YOUNG DELEGATES TOUT AGENDAS: It’s not freshman year anymore for Catonsville residents Charles Sydnor III and Pat Young. Heading into their second year representing District 44B in the Maryland House of Delegates, the two Democrats have a lot on their minds, mostly focused on their specialties — for Sydnor the Judiciary Committee and for Young the House Appropriations Committee, writes Rachael Pacella for the Baltimore Sun.
POLITICAL PR FIRMS UNITE: Kearney O’Doherty Public Affairs, the Baltimore-based strategic communications firm, is getting some new blood. The organization is joining forces with another Baltimore-based firm, Fontaine & Co.; both specialize in running advocacy campaigns. Rick Abbruzzese and Jamie Fontaine-Gansell join Steve Kearney and Damian O’Doherty to create KOFA Public Affairs. Daniel Leaderman reports the story for the Daily Record.

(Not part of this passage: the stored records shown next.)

theorem marker_keepsContract (q : Quadrant) (n : Nat) (v : Int) (s : State) (hn : n < 32) (hs : s.result = .defaults) :
    ∃ s', marker q n v s = .next s' ∧ MatchKept q s s' := by
  have hw : putRegister s.block n (mkConst64 v) = .ok (append s.block (.put (.reg ⟨n, hn⟩) (mkConst64 v))) :=
    putRegister_const64 _ _ hn _
  have hm : marker q n v s = .next (((s.withBlock (append s.block (.put (.reg ⟨n, hn⟩) (mkConst64 v)))).withResult
      { s.result with consumedBytes := consumedOf q }).traceRule (.rule "marker")) := by
    simp only [marker, hw, bind, Except.bind, pure, Except.pure, conclude_ok]
  refine ⟨_, hm, ⟨rfl, rfl, rfl, rfl, rfl, rfl⟩, rfl, ?_, .register hw, fun h => ?_, fun _ e => ?_,
    ⟨_, State.traceRule_cases ((s.withBlock _).withResult _) (.rule "marker")⟩⟩
  · simp only [State.traceRule_result, State.withResult_result, hs]
    cases q <;> decide
  · simp [hs, DecodeResult.defaults] at h
  · simp

/-- A rule that fires on every word of Group11, keeping its contract. -/
def fireAll : Rule where
  name := "fireAll"
  fixed := fun _ => true
  legal := fun _ => true
  action := fun _ s => marker .q11 5 7 s

/-- A second pattern, disjoint from that of `c.lui` in its quadrant. -/
def otherPattern : Pattern where
  name := "other"
  fixed := fun w => extractField w 1 0 == 0b10#2
  legal := fun _ => true
  instr := fun w => .cLui (cLuiRd w) (cLuiImm6 w)

theorem patterns_nonOverlapping : NonOverlapping ([cLuiPattern, otherPattern].map ruleOf) := by
  simp only [NonOverlapping, List.map_cons, List.map_nil, List.pairwise_cons, List.mem_singleton, forall_eq]
  refine ⟨?_, by simp⟩
  rintro ⟨word, ⟨h1, -⟩, h2, -⟩
  simp only [ruleOf, cLuiPattern, cLuiFixed, otherPattern, Bool.and_eq_true, beq_iff_eq] at h1 h2
  exact absurd (h1.1.symm.trans h2) (by decide)

/-- `T_BAD`: the fixed bits of `c.lui`, every operand legal. -/
def tBad : Rule where
  name := "T_BAD"
  fixed := cLuiFixed
  legal := fun _ => true
  action := fun _ s => marker .q01 3 0 s

/-- Rule set F4, `[C_LUI, T_BAD]`, is refused: it breaks non-overlap, so no `RULESET` with that Group01 is lawful. -/
theorem test_overlapping_rules_are_not_lawful (rules : RuleLists) (h : rules .q01 = [ruleOf cLuiPattern, tBad]) :
    ¬ rules.Lawful := by
  intro hl
  have hn := hl.nonOverlapping .q01
  rw [h, NonOverlapping, List.pairwise_cons] at hn
  exact hn.1 tBad (by simp) ⟨0x7505, by decide, by decide⟩

/-- Group01 = [T_SP, T_REST], the other groups empty. -/
def twoRules : RuleLists
  | .q01 => [tSP, tRest]
  | _ => []

/-- The same with the order swapped. -/
def twoRulesSwapped : RuleLists
  | .q01 => [tRest, tSP]
  | _ => []

theorem twoRules_nonOverlapping : NonOverlapping [tSP, tRest] := by
  simp only [NonOverlapping, List.pairwise_cons, List.mem_singleton, forall_eq]
  refine ⟨?_, by simp⟩
  rintro ⟨word, ⟨-, h1⟩, -, h2⟩
  simp only [tSP, tRest, Bool.and_eq_true, Bool.or_eq_true, beq_iff_eq, bne_iff_ne] at h1 h2
  rcases h2 with h2 | h2
  · exact absurd (h1.1.symm.trans h2) (by decide)
  · exact h1.2 h2

theorem twoRules_lawful : twoRules.Lawful := by
  have hmem : ∀ q, ∀ r ∈ twoRules q, q = .q01 ∧ (r = tSP ∨ r = tRest) := by
    intro q r hr
    cases q <;> simp [twoRules] at hr ⊢
    exact hr
  refine ⟨fun q r hr => ?_, fun q r hr => ?_, fun q => ?_⟩
  · obtain ⟨rfl, rfl | rfl⟩ := hmem q r hr
    · exact fun _ s hs _ _ => marker_keepsContract .q01 2 0xDEAD s (by decide) hs
    · exact fun _ s hs _ _ => marker_keepsContract .q01 1 0xBEEF s (by decide) hs
  · obtain ⟨rfl, rfl | rfl⟩ := hmem q r hr
    · exact fun _ _ _ => rfl
    · exact fun _ _ _ => rfl
  · cases q
    · exact List.Pairwise.nil
    · exact twoRules_nonOverlapping
    · exact List.Pairwise.nil
    · exact List.Pairwise.nil
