-- ==== Sys2Proof/Decode.lean ====
section
/-! DEFINITION. Decoding of event words (30_encoding.md R91 to R93) and of received serial bytes
(R94 to R96), total on every input, and after it the encoder, written from the same tables. -/

namespace Sys2Proof

/-- A byte is a tag byte exactly when `(b & 0xF8) = 0xF0` (30_encoding.md R94). -/
def isTagByte (b : Byte) : Bool :=
  b &&& 0xF8 == 0xF0

/-- The slot index `b[2:0]` of a tag byte (R94). -/
def tagSlot (b : Byte) : BitVec 3 :=
  b.extractLsb' 0 3

/-- The nibble `b[3:0]` of a data byte (R95). -/
def dataNibble (b : Byte) : Nibble :=
  b.extractLsb' 0 4

/-- The unused bits `b[7:4]` of a data byte (R95). -/
def unusedNibble (b : Byte) : Nibble :=
  b.extractLsb' 4 4

/-- The field `kind`, bits 11:8 (R91). -/
def eventKind (w : EventWord) : Nibble :=
  w.extractLsb' 8 4

/-- The field `payload`, bits 7:0 (R91). -/
def eventPayload (w : EventWord) : Byte :=
  w.extractLsb' 0 8

/-- The kinds whose payload must be zero (R92); every other kind is reserved (R93). -/
def decodeKind : Nat → Option Instr
  | 0 => some .reset
  | 1 => some .tick
  | 3 => some .start
  | 4 => some .stop
  | 5 => some .pause
  | 6 => some .resume
  | 7 => some .txrdy
  | 8 => some .txpoll
  | _ => none

/-- An event word's operation, or nothing for a reserved word (R92, R93). -/
def decodeEvent (w : EventWord) : Option Instr :=
  if eventKind w = 2 then some (.rx (eventPayload w))
  else if eventPayload w = 0 then decodeKind (eventKind w).toNat
  else none

/-- An entry of an event trace: a number that does not fit the 12 bits of the format is no event word (R91). -/
def decodeWord (w : Nat) : Option Instr :=
  if w < 4096 then decodeEvent (BitVec.ofNat 12 w) else none

/-- A received byte's class, by the receiver's phase (R96). -/
def decodeSerial (p : RxPhase) (b : Byte) : Instr :=
  match p with
  | .idle => if isTagByte b then .rxTag (tagSlot b) else .rxIgnore b
  | .data => .rxData (unusedNibble b) (dataNibble b)

/-- What the environment hands over, decoded in the receiver's present phase. -/
def decodeStimulus (p : RxPhase) : Stimulus → Option Instr
  | .word w => decodeWord w
  | .byte b => some (decodeSerial p b)
  | .edge i => some (.cycle i)

/-- The stimulus a row of spec/opcode_table.json names by its number of bits: the serial byte rows have
8 bits, the event word rows 12 (two whole bytes). -/
def tableStimulus (nbits w : Nat) : Stimulus :=
  if nbits ≤ 8 then .byte (BitVec.ofNat 8 w) else .word w

/-- The instruction this decoder reads from a row's word. A serial byte is decoded in phase `IDLE`,
the phase after reset (10_state.md R36). -/
def decodeTableWord (nbits w : Nat) : Option Instr :=
  decodeStimulus .idle (tableStimulus nbits w)

/-- The event word of an external operation (R92). -/
def encodeEvent : Instr → Option EventWord
  | .reset => some 0x000
  | .tick => some 0x100
  | .rx b => some (0x2#4 ++ b)
  | .start => some 0x300
  | .stop => some 0x400
  | .pause => some 0x500
  | .resume => some 0x600
  | .txrdy => some 0x700
  | .txpoll => some 0x800
  | _ => none

/-- The tag byte `11110sss` of a slot (R94). -/
def tagByte (k : BitVec 3) : Byte :=
  0b11110#5 ++ k

/-- The data byte `xxxxnnnn` (R95). -/
def dataByte (unused nib : Nibble) : Byte :=
  unused ++ nib

/-- The serial byte of a received-byte row (R94 to R96). -/
def encodeSerial : Instr → Option Byte
  | .rxTag k => some (tagByte k)
  | .rxData u n => some (dataByte u n)
  | .rxIgnore b => some b
  | _ => none

/-- The stimulus that an instruction is written as: an event word, a serial byte or a clock edge.
The internal operations, the line and transmit rows and the pseudo-operations have none
(R92; the table gives them no word that the environment can issue). -/
def encode : Instr → Option Stimulus
  | .cycle i => some (.edge i)
  | i =>
    match encodeEvent i with
    | some w => some (.word w.toNat)
    | none => (encodeSerial i).map .byte

/-- The phase in which a received-byte row applies (R96); the other rows do not depend on it. -/
def Instr.appliesIn : Instr → RxPhase → Bool
  | .rxTag _, p => p == .idle
  | .rxIgnore _, p => p == .idle
  | .rxData _ _, p => p == .data
  | _, _ => true

end Sys2Proof
end

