/-- Emitting the next byte of a transfer keeps the serial output whole. -/
theorem State.TransfersWhole.doTxrdy {s : State} (h : s.TransfersWhole) : s.doTxrdy.TransfersWhole := by
  obtain ⟨sent, hsent⟩ := h
  rcases doTxrdy_cases s with ⟨-, hd⟩ | ⟨hb, hi, hd⟩ | ⟨hb, hi, hd⟩ <;> rw [hd]
  · exact ⟨sent, hsent⟩
  · refine ⟨sent ++ [s.txLatch], ?_⟩
    rw [if_pos hb, hi] at hsent
    rw [hsent, List.map_append, List.flatten_append, List.append_assoc, List.append_assoc]
    exact congrArg _ (by simpa using (transferBytes_eq_take_append s.txLatch).symm)
  · refine ⟨sent, ?_⟩
    have hlt : (s.txIdx + 1).toNat = s.txIdx.toNat + 1 := by bv_omega
    rw [if_pos hb] at hsent
    simp only [hb, if_true, hlt, take_succ_transferBytes, hsent, List.append_assoc]

theorem State.Sound.txEnable_of_busy {s : State} (hs : s.Sound) (hb : s.txBusy = true) :
    s.config.txEnable = true := by
  by_contra h
  have := (hs.silent (Bool.not_eq_true _ ▸ h)).1
  rw [hb] at this
  cases this

theorem State.Sound.doTxrdy {s : State} (hs : s.Sound) : s.doTxrdy.Sound := by
  by_cases hb : s.txBusy = true
  case neg => rwa [doTxrdy_idle (Bool.not_eq_true _ ▸ hb)]
  have hen := hs.txEnable_of_busy hb
  obtain ⟨hc, hw⟩ := hs.waits
  have h80 : 80 ≤ s.lineTrace.length := hw (.inr (.inl hb))
  exact
    { flags := by rw [State.FlagsLegal, doTxrdy_clockPaused, doTxrdy_clockStarted]; exact hs.flags
      level := by rw [State.LevelIsLastWritten, doTxrdy_level, doTxrdy_lineTrace]; exact hs.level
      transfers := hs.transfers.doTxrdy
      silent := by rw [State.SilentWhenDisabled, doTxrdy_config, hen]; nofun
      waits := by rw [State.NothingSentBeforeFirstFrame, doTxrdy_cursor, doTxrdy_lineTrace]; exact ⟨hc, fun _ => h80⟩ }

theorem State.Sound.doTxpoll {s : State} (hs : s.Sound) : s.doTxpoll.Sound := by
  obtain ⟨hc, hw⟩ := hs.waits
  rcases doTxpoll_cases s with ⟨hp, hb, -, he, h⟩ | ⟨hp, hb, -, h⟩ | ⟨-, h⟩ <;> rw [h]
  · have h80 : 80 ≤ s.lineTrace.length := hw (.inl hp)
    exact
      { flags := hs.flags
        level := hs.level
        transfers := by simpa [State.TransfersWhole, hb] using hs.transfers
        silent := fun h0 => by cases he.symm.trans h0
        waits := ⟨hc, fun _ => h80⟩ }
  · exact
      { flags := hs.flags
        level := hs.level
        transfers := hs.transfers
        silent := hs.silent
        waits := ⟨hc, fun h => hw (h.imp_left nofun)⟩ }
  · exact hs

/-- Every primitive operation keeps the invariant. -/
theorem State.Sound.apply {s : State} (hs : s.Sound) (a : Act) : (a.apply s).Sound := by
  cases a with
  | reset => exact sound_of_reset s.config s.pending
  | tick => exact hs.doTick
  | rx b => exact hs.doRx b
  | start => exact hs.of_frame _ _ _ _ _ nofun
  | stop => exact hs.of_frame _ _ _ _ _ nofun
  | pause => exact hs.doPause
  | resume => exact hs.doResume
  | txrdy => exact hs.doTxrdy
  | txpoll => exact hs.doTxpoll
  | inc => exact hs.of_frame _ _ _ _ _ hs.flags
  | setfrom v => exact hs.of_frame _ _ _ _ _ hs.flags

/-- Settles O56: a step is a run of primitive operations, each of which keeps the invariant. -/
theorem stepKeepsSound : Obligations.StepKeepsSound := by
  intro s t hs h
  rcases step_cases h with ⟨-, rfl⟩ | ⟨x, rest, i, -, -, rfl⟩
  · exact hs
  · exact applyAll_keeps (fun a u hu => hu.apply a) (actsOf i) (hs.of_frame _ _ _ _ rest hs.flags)

/-- Settles O57. -/
theorem resetIsSound : Obligations.ResetIsSound :=
  sound_of_reset

/-! ### The validity of the counter -/

/-- Reset, the increment and a load of a valid value apart, nothing writes the counter. -/
theorem valid_apply {a : Act} {s : State} (ha : ∀ v, a ≠ .setfrom v) (hrx : ∀ b, a = .rx b → s.LoadsValid b)
    (h : s.tc.Valid s.config.fps) : (a.apply s).tc.Valid (a.apply s).config.fps := by
  rw [Act.apply_config]
  cases a with
  | reset => exact ⟨Nat.zero_le _, Nat.zero_le _, Nat.zero_le _, Nat.zero_le _⟩
  | tick =>
    change s.doTick.tc.Valid _
    rcases doTick_cases s with ⟨-, hd⟩ | ⟨-, -, hd⟩ | ⟨-, c, -, hd⟩ <;> rw [hd]
    · exact h
    · exact valid_inc h
    · exact h
  | rx b =>
    change (s.doRx b).tc.Valid _
    by_cases hk : s.AwaitsSlotSeven
    · rw [doRx_seven hk.1 hk.2]
      exact hrx b rfl hk.1 hk.2
    · rw [State.doRx_frame_of_not_awaits b hk]
      exact h
  | inc => exact valid_inc h
  | setfrom v => exact absurd rfl (ha v)
  | start | stop => exact h
  | pause => exact s.doPause_tc ▸ h
  | resume => exact s.doResume_tc ▸ h
  | txrdy => exact s.doTxrdy_tc ▸ h
  | txpoll => exact s.doTxpoll_tc ▸ h

/-- An edge keeps the counter valid, if the byte it delivers does not load an invalid value. -/
theorem valid_doCycle {s : State} {i : CycleInputs} (hrx : (i.rxValid && !i.rst) = true → s.LoadsValid i.rxData)
    (h : s.tc.Valid s.config.fps) : (s.doCycle i).tc.Valid (s.doCycle i).config.fps := by
  cases hr : i.rst with
  | true =>
    rw [State.doCycle, if_pos hr]
    exact valid_apply (a := .reset) nofun nofun h
  | false =>
    have before : (s.beforeRx i).tc.Valid (s.beforeRx i).config.fps := by
      refine onStrobe_keeps (P := fun u => u.tc.Valid u.config.fps)
        (fun u => valid_apply (a := .tick) nofun nofun) i.tick ?_
      rwa [State.controls_tc, State.controls_config]
    have received : (s.throughRx i).tc.Valid (s.throughRx i).config.fps := by
      unfold State.throughRx
      cases hv : i.rxValid with
      | false => exact before
      | true =>
        have loads : (s.beforeRx i).LoadsValid i.rxData := by
          have := hrx (by rw [hv, hr]; rfl)
          rwa [State.LoadsValid, State.beforeRx_rxPhase, State.beforeRx_rxSlot, State.beforeRx_slot,
            State.beforeRx_config]
        exact valid_apply (a := .rx i.rxData) nofun (fun b hb => Act.rx.inj hb ▸ loads) before
    rw [doCycle_eq s hr, State.afterRx_tc, State.afterRx_config]
    exact received

/-- An external operation is one primitive operation, `RX` of the same byte if it is one, and never `SETFROM`. -/
theorem actsOf_external {i : Instr} (h : IsExternal i) :
    ∃ a, actsOf i = [a] ∧ (∀ v, a ≠ .setfrom v) ∧ ∀ b, a = .rx b → i = .rx b := by
  rcases external_cases h with rfl | rfl | ⟨c, rfl⟩ | rfl | rfl | rfl | rfl | rfl | rfl
  case inr.inr.inl => exact ⟨_, rfl, nofun, fun b hb => congrArg Instr.rx (Act.rx.inj hb)⟩
  all_goals exact ⟨_, rfl, nofun, nofun⟩

/-- Settles O58: the three kinds of stimulus, a word or a byte being one primitive operation. -/
theorem validCounterIsKept : Obligations.ValidCounterIsKept := by
  intro s t hv hload h
  rcases step_cases h with ⟨-, rfl⟩ | ⟨x, rest, i, hp, hd, rfl⟩
  · exact hv
  have loads : ∀ b, x.deliversByte = some b → s.LoadsValid b := fun b => hload x rest b hp
  cases x with
  | word w =>
    have hw : decodeWord w = some i := hd
    obtain ⟨e, rfl, he⟩ := decodeWord_eq_some hw
    have hx : IsExternal i := by rw [IsExternal, encodeEvent_of_decodeEvent he]; rfl
    obtain ⟨a, ha, hset, hrx⟩ := actsOf_external hx
    rw [ha]
    refine valid_apply hset (fun b hb => loads b ?_) hv
    rw [Stimulus.deliversByte, hw, hrx b hb]
  | byte b =>
    obtain rfl := Option.some.inj hd
    rw [actsOf_decodeSerial]
    exact valid_apply (a := .rx b) nofun (fun c hc => Act.rx.inj hc ▸ loads b rfl) hv
  | edge c =>
    obtain rfl := Option.some.inj hd
    rw [actsOf, applyAll_cycleActs]
    exact valid_doCycle (s := { s with pending := rest }) (fun hc => loads _ (if_pos hc)) hv

end Sys2Proof.Machine
end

POLL FINDS SENATE RACE A TIGHT ONE: The Democratic primary race to succeed retiring U.S. Sen. Barbara Mikulski is very tight three months before voting begins. In a poll taken last week, Rep. Chris Van Hollen of Montgomery County got 38% of Democratic voters and Rep. Donna Edwards of Prince George’s County got 36%, reports Len Lazarick of MarylandReporter.com.
AA BOARD CANDIDATE RETURNS: Anne Arundel County school board candidate Timothy Boston is back in the running, writes Amanda Yeager for the Annapolis Capital. Boston, who on Saturday asked the school board nominating commission to withdraw his application, said Sunday he wants to remain a candidate.
POLS REMEMBER NOTED PG ACTIVISTS: A Prince George’s County community activist and former drug dealer who unsuccessfully sought a seat in the Maryland State House died in a vehicle crash early Monday, authorities said. Gregory Antoine Hall, 45, was remembered by Maryland politicians as someone who had overcome a troubled past and used his experiences to encourage young people to make better choices, Arelis Hernández and Ann Marimow report in the Post.